Fortech Mini in Japan

Mini Mania in the Land of the Rising Sun

by Michael Kearney

originally published in the SCCA SportsCar magazine, April 1993

The Fortech Mini crew
The Fortech Mini crew waits on the grid to take on the best Minis in Japan, 1992. After a first-lap incident forced them to retire on their first trip in April, the Fortech crew returned in August to score a victory and set the fastest race lap in the process.

Japan seems to have a special love for the Mini. There are, after all, a surprising 80,000 Minis registered there and specialty tuning shops for the little cars abound. A racing enthusiast would not be wrong in thinking that some of them must be race cars. Indeed, here at Fortech, (a foreign car repair shop in Northern California and Mini racing enthusiasts for twenty years), we have often heard about the wild Mini racing that takes place in Japan – where there are few rules governing vehicle modifications.
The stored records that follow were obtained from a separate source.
-- ==== Sys2Proof/Machine/Step.lean ====
section
/-! DEFINITION. One step of the machine: the command at the front of the queue is taken, and with none waiting a tick of 10 µs
passes. -/

namespace Sys2Proof.Machine

/-- One step: the command at the front of the queue, with the queue's rest; with an empty queue one tick of the timebase
passes (DESIGN CHOICE, log entry 7). -/
def step (s : State) : Host.Outcome State Fault Refusal :=
  match s.pending with
  | [] => .next s.tick
  | c :: rest => exec c { s with pending := rest }

/-- The state with the command that a word spells at the front of its queue. No row of the table gives bits, so no word spells
a command and the state is unchanged. -/
def State.withFetchWord (s : State) (nbits w : Nat) : State :=
  match Sys2Proof.decodeTableWord nbits w with
  | none => s
  | some c => { s with pending := c :: s.pending }

end Sys2Proof.Machine
end

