/-- The LOAD STATUS reply body is 62 + 13n characters and the READ RECORD reply body 74 + 7n, and each field of their tables
stands at the position the table gives (Table 10-10, the READ RECORD layout of 10.9). The positions here count from the
fields: after type and reply code for LOAD STATUS, and after the two counts for READ RECORD, whose bill identifier has its
unused places 0. Where a load has no final ratio yet, 0 is sent. With them stand the widths and the signs of numbers (R193),
the reply codes (Table 10-2), the codes of enumerated values (R193, Tables 10-4, 10-10 and 10-12) and the flag set's bits
(Table 10-13). The pause cause's codes in PAUSE's reply are log entry 9. -/
def Obligations.ReportLayouts : Prop :=
  (∀ (s : State) (a : Arm) (r : LoadRecord),
    let body := s.loadReport a r
    let at' (position : Nat) (field : List Byte) : Prop := (body.drop (position - 2)).take field.length = field
    body.length = 60 + 13 * r.items.length ∧
    at' 2 (u8 (occupancyCode (s.arms.get a).occ)) ∧ at' 3 (u8 (pauseCode r.phase)) ∧
    at' 4 (u8 (haltCodeOf r.haltReason)) ∧ at' 5 (u16 r.number) ∧ at' 7 (u8 r.snap.entry.val) ∧
    at' 8 (u8 r.snap.revision) ∧ at' 9 (u16 r.snap.code) ∧ at' 11 (u32 r.preset) ∧ at' 15 (u32 r.acc.baseGross) ∧
    at' 19 (u16 (s.meter a .base).residue) ∧ at' 21 (u32 r.acc.ethGross) ∧
    at' 25 (u16 (s.meter a .ethanol).residue) ∧ at' 27 (u32 r.acc.totalGross) ∧ at' 31 (u32 r.acc.baseStd) ∧
    at' 35 (u32 r.acc.ethStd) ∧ at' 39 (u32 r.acc.totalStd) ∧ at' 43 (i32 r.acc.owed) ∧
    at' 47 (if r.acc.restrictOn = true then [1] else [0]) ∧
    at' 48 (if s.header.holds a = true then [2] else if s.header.waits a = true then [1] else [0]) ∧
    at' 49 (u32 (s.meter a .base).flowRate) ∧ at' 53 (u32 (s.meter a .ethanol).flowRate) ∧ at' 57 (u16 r.flags.word) ∧
    at' 59 (u16 (r.finalRatio.getD 0)) ∧ at' 61 (u8 r.items.length) ∧
    ∀ (k : Nat) (i : LoadItem), r.items[k]? = some i →
      at' (62 + 13 * k) (u8 i.unit.val ++ u32 i.delivered ++ u16 i.shots ++ i32 i.owed ++
        (if i.short = true then [1] else [0]) ++ (if i.finalShot = true then [1] else [0]))) ∧
  (∀ d : DeliveryRecord, d.figures.bill.length ≤ 16 →
    let f := d.figures
    let at' (position : Nat) (field : List Byte) : Prop := (d.report.drop (position - 4)).take field.length = field
    d.report.length = 70 + 7 * f.items.length ∧
    at' 4 (u16 f.number) ∧ at' 6 (u8 d.arm.val) ∧ at' 7 (u8 f.entry.val) ∧ at' 8 (u8 f.revision) ∧ at' 9 (u16 f.code) ∧
    at' 11 (u8 f.bill.length) ∧ at' 12 (f.bill ++ List.replicate (16 - f.bill.length) 0) ∧ at' 28 (u32 f.preset) ∧
    at' 32 (u32 f.baseGross) ∧ at' 36 (u16 d.baseResidue) ∧ at' 38 (u32 f.ethGross) ∧ at' 42 (u16 d.ethResidue) ∧
    at' 44 (u32 f.totalGross) ∧ at' 48 (u32 f.baseStd) ∧ at' 52 (u32 f.ethStd) ∧ at' 56 (u32 f.totalStd) ∧
    at' 60 (u16 f.finalRatio) ∧ at' 62 (u16 f.flags.word) ∧ at' 64 (u8 (haltCodeOf f.haltReason)) ∧
    at' 65 (u32 f.authTime.toNat) ∧ at' 69 (u32 f.endTime.toNat) ∧ at' 73 (u8 f.items.length) ∧
    ∀ (k : Nat) (i : SummaryItem), f.items[k]? = some i →
      at' (74 + 7 * k) (u8 i.unit.val ++ u32 i.delivered ++ u16 i.shots)) ∧
  (∀ n : Nat, u8 n = [BitVec.ofNat 8 n] ∧ u16 n = u8 (n / 256) ++ u8 n ∧ u32 n = u16 (n / 65536) ++ u16 n) ∧
  (∀ x : Int, i16 x = u16 (x % 65536).toNat ∧ i32 x = u32 (x % 4294967296).toNat) ∧
  [ReplyCode.accepted, .adjusted, .refusedState, .refusedRange, .unknownRequest, .noRecipe, .notPermitted,
    .additiveUnavailable, .recordPending, .terminalStopped, .inUse, .queueEmpty, .mismatch, .notConfigured, .duplicateCode,
    .stopActive, .noNotice, .noLoad].map replyCodeNumber = List.range 18 ∧
  (∀ r : LoadRecord, occupancyCode .outOfService = 0 ∧ occupancyCode .idle = 1 ∧
    [Phase.authorized, .flowing, .paused .driver, .flush, .halted, .finishing, .complete].map
      (fun p => occupancyCode (.loaded { r with phase := p })) = [2, 3, 4, 5, 6, 7, 8] ∧
    occupancyCode (.loaded { r with phase := .paused .noFlow }) = 4) ∧
  [Phase.paused .driver, .paused .noFlow, .authorized, .flowing, .flush, .halted, .finishing, .complete].map pauseCode =
    [1, 2, 0, 0, 0, 0, 0, 0] ∧
  haltCodeOf none = 0 ∧ (∀ x, haltCodeOf (some x) = haltCode x) ∧
  [HaltReason.underBlend, .overBlend, .overCapacity, .presetOverrun, .ethanolNoFlow, .additiveLost 0, .additiveLost 1,
    .additiveLost 2, .additiveLost 3, .terminalStop, .linkSilent].map haltCode = (List.range 11).map (· + 1) ∧
  [TempStatus.good, .clamped, .held].map tempStatusCode = [0, 1, 2] ∧ [RefState.ok, .fault].map refStateCode = [0, 1] ∧
  [PressureState.normal, .low].map pressureCode = [0, 1] ∧
  [EntryState.empty, .active, .withdrawn].map entryStateCode = [0, 1, 2] ∧
  [UnitState.offline, .ready, .routing, .stroking, .faulted, .empty].map unitStateCode = [0, 1, 2, 3, 4, 5] ∧
  [StopCause.input 0, .input 1, .input 2, .input 3, .supervisor].map stopCauseCode = [0, 1, 2, 3, 4] ∧
  ∀ f : ExceptionFlags,
    let bit (i : Nat) (b : Bool) : Nat := if b = true then 2 ^ i else 0
    f.word = bit 0 f.tempHeld + bit 1 f.overspeedBase + bit 2 f.overspeedEth + bit 3 f.ethWhileClosed +
      bit 4 (f.additiveShort.get 0) + bit 5 (f.additiveShort.get 1) + bit 6 (f.additiveShort.get 2) +
      bit 7 (f.additiveShort.get 3) + bit 8 f.offRatio + bit 9 f.expired + bit 10 f.aborted

/-! ### Recipes -/

/-- DEFINE RECIPE by its four checks (R38, R39, R40) and WITHDRAW RECIPE by its two (R42). That the refusals of WITHDRAW
RECIPE carry no field, and those of DEFINE RECIPE the entry number alone, is log entry 10. -/
def Obligations.RecipeRequests : Prop :=
  ∀ (s : State) (f : RecipeFields) (n : Nat),
    (s.awaits .supervisor (.defineRecipe f) →
      (32 ≤ f.entry → exec (.defineRecipe f) s =
        .next (s.answered .supervisor (.defineRecipe f) 20 .refusedRange (u8 f.entry))) ∧
      ∀ e : EntryNo, e.val = f.entry →
        let other := ∃ j : EntryNo, j ≠ e ∧ (s.recipes.get j).state = .active ∧ (s.recipes.get j).code = f.code
        let inRange := 1 ≤ f.code ∧ f.code ≤ 65535 ∧ f.ratio ≤ 8500 ∧ 5 ≤ f.tolerance ∧ f.tolerance ≤ 500 ∧
          f.alpha ≤ 2000 ∧ f.flush ≤ 500 ∧ 100 ≤ f.step ∧ f.step ≤ 20000 ∧ 1000 ≤ f.restrict ∧ f.restrict ≤ 100000 ∧
          2000 ≤ f.hard ∧ f.hard ≤ 200000 ∧ f.items.length ≤ 4 ∧
          (∀ i ∈ f.items, i.unit ≤ 3 ∧ 1 ≤ i.rate ∧ i.rate ≤ 5000 ∧ i.required ≤ 1) ∧
          1 ≤ f.permitted ∧ f.permitted ≤ 255 ∧ (f.items.map AdditiveField.unit).Nodup ∧
          f.step < f.restrict ∧ f.restrict < f.hard
        ((s.recipes.get e).state ≠ .empty →
          exec (.defineRecipe f) s = .next (s.answered .supervisor (.defineRecipe f) 20 .inUse (u8 f.entry))) ∧
        ((s.recipes.get e).state = .empty → ¬ inRange →
          exec (.defineRecipe f) s = .next (s.answered .supervisor (.defineRecipe f) 20 .refusedRange (u8 f.entry))) ∧
        ((s.recipes.get e).state = .empty → inRange → other →
          exec (.defineRecipe f) s = .next (s.answered .supervisor (.defineRecipe f) 20 .duplicateCode (u8 f.entry))) ∧
        ((s.recipes.get e).state = .empty → inRange → ¬ other →
          let revision := if (s.recipes.get e).revision < 255 then (s.recipes.get e).revision + 1 else 1
          exec (.defineRecipe f) s =
            .next (State.answered
              { s with
                recipes := s.recipes.put e
                  { state := .active, revision := revision, refCount := 0, code := f.code, ratio := f.ratio,
                    tolerance := f.tolerance, alpha := f.alpha, flush := f.flush, step := f.step, restrict := f.restrict,
                    hard := f.hard, permitted := BitVec.ofNat 8 f.permitted
                    items := f.items.map fun i =>
                      { unit := Fin.ofNat 4 i.unit, rate := i.rate, required := decide (i.required = 1) } } }
              .supervisor (.defineRecipe f) 20 .accepted (u8 f.entry ++ u8 revision)))) ∧
    (s.awaits .supervisor (.withdrawRecipe n) →
      (32 ≤ n → exec (.withdrawRecipe n) s =
        .next (s.answered .supervisor (.withdrawRecipe n) 21 .refusedRange [])) ∧
      ∀ e : EntryNo, e.val = n →
        ((s.recipes.get e).state ≠ .active →
          exec (.withdrawRecipe n) s = .next (s.answered .supervisor (.withdrawRecipe n) 21 .refusedState [])) ∧
        ((s.recipes.get e).state = .active →
          let left := if (s.recipes.get e).refCount = 0 then EntryState.empty else .withdrawn
          exec (.withdrawRecipe n) s =
            .next (State.answered { s with recipes := s.recipes.put e { s.recipes.get e with state := left } }
              .supervisor (.withdrawRecipe n) 21 .accepted
              (u8 n ++ u8 (entryStateCode left) ++ u8 (s.recipes.get e).refCount))))

/-! ### Loads -/

/-- SET ARM SERVICE by Table 5-2 (R73). That the reply out of range carries neither arm nor arm state is log entry 10. -/
def Obligations.ArmServiceByTable : Prop :=
  ∀ (s : State) (arm service : Nat), s.awaits .supervisor (.setArmService arm service) →
    (8 ≤ arm ∨ 2 ≤ service →
      exec (.setArmService arm service) s =
        .next (s.answered .supervisor (.setArmService arm service) 30 .refusedRange [])) ∧
    ∀ a : Arm, a.val = arm →
      let stays (code : ReplyCode) : Host.Outcome State Fault Refusal :=
        .next (s.answered .supervisor (.setArmService arm service) 30 code
          (u8 arm ++ u8 (occupancyCode (s.arms.get a).occ)))
      let becomes (o : Occupancy) : Host.Outcome State Fault Refusal :=
        .next (State.answered (s.modArm a fun c => { c with occ := o }) .supervisor (.setArmService arm service) 30
          .accepted (u8 arm ++ u8 (occupancyCode o)))
      (service = 0 → (s.arms.get a).occ = .outOfService →
        (s.meter a .base).k ≠ 0 ∧ (s.meter a .ethanol).k ≠ 0 → exec (.setArmService arm service) s = becomes .idle) ∧
      (service = 0 → (s.arms.get a).occ = .outOfService →
        (s.meter a .base).k = 0 ∨ (s.meter a .ethanol).k = 0 →
        exec (.setArmService arm service) s = stays .notConfigured) ∧
      (service = 0 → (s.arms.get a).occ ≠ .outOfService → exec (.setArmService arm service) s = stays .accepted) ∧
      (service = 1 → (s.arms.get a).occ = .outOfService → exec (.setArmService arm service) s = stays .accepted) ∧
      (service = 1 → (s.arms.get a).occ = .idle → exec (.setArmService arm service) s = becomes .outOfService) ∧
      (∀ r, service = 1 → (s.arms.get a).occ = .loaded r → exec (.setArmService arm service) s = stays .inUse)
After viewing a videotape of Japanese Mini racing, we were anxious to go and race there to see how well we could do.


The Fortech Mini’s trip to Japan started four years ago (ed: 1987-88) when my good friend, Kohei Saito, an accomplished artist who travels to Japan often, began making contacts with potential sponsors. On every trip, he would visit more shops, trying to get backing for our trip. We saw marginal success. Some shop owners actually came to California to see the Fortech Mini, but none would commit to the $30-40,000 required to race it in Japan. As you can imagine, racing in a foreign country is an expensive proposition. Air transportation to and from Japan, for one race car and 1000lb of spares, is $17,000. Add to that the cost of air and rail passes for three people, for three separate trips. Then add the cost of renting a truck to transport the car, throw in a support vehicle, and the costly tolls required to travel on their roads. Our financial situation looked bleak.

Fortunately, we made a breakthrough in the summer of 1991. Kohei met a man named Kidehisa Ikeda, at, of all places, the Monterey Historic races. Ikeda was interested in seeing the Fortech Mini race in Japan, so when he returned to his Mini dealership, Garage Minimum, he began helping us look for sponsors.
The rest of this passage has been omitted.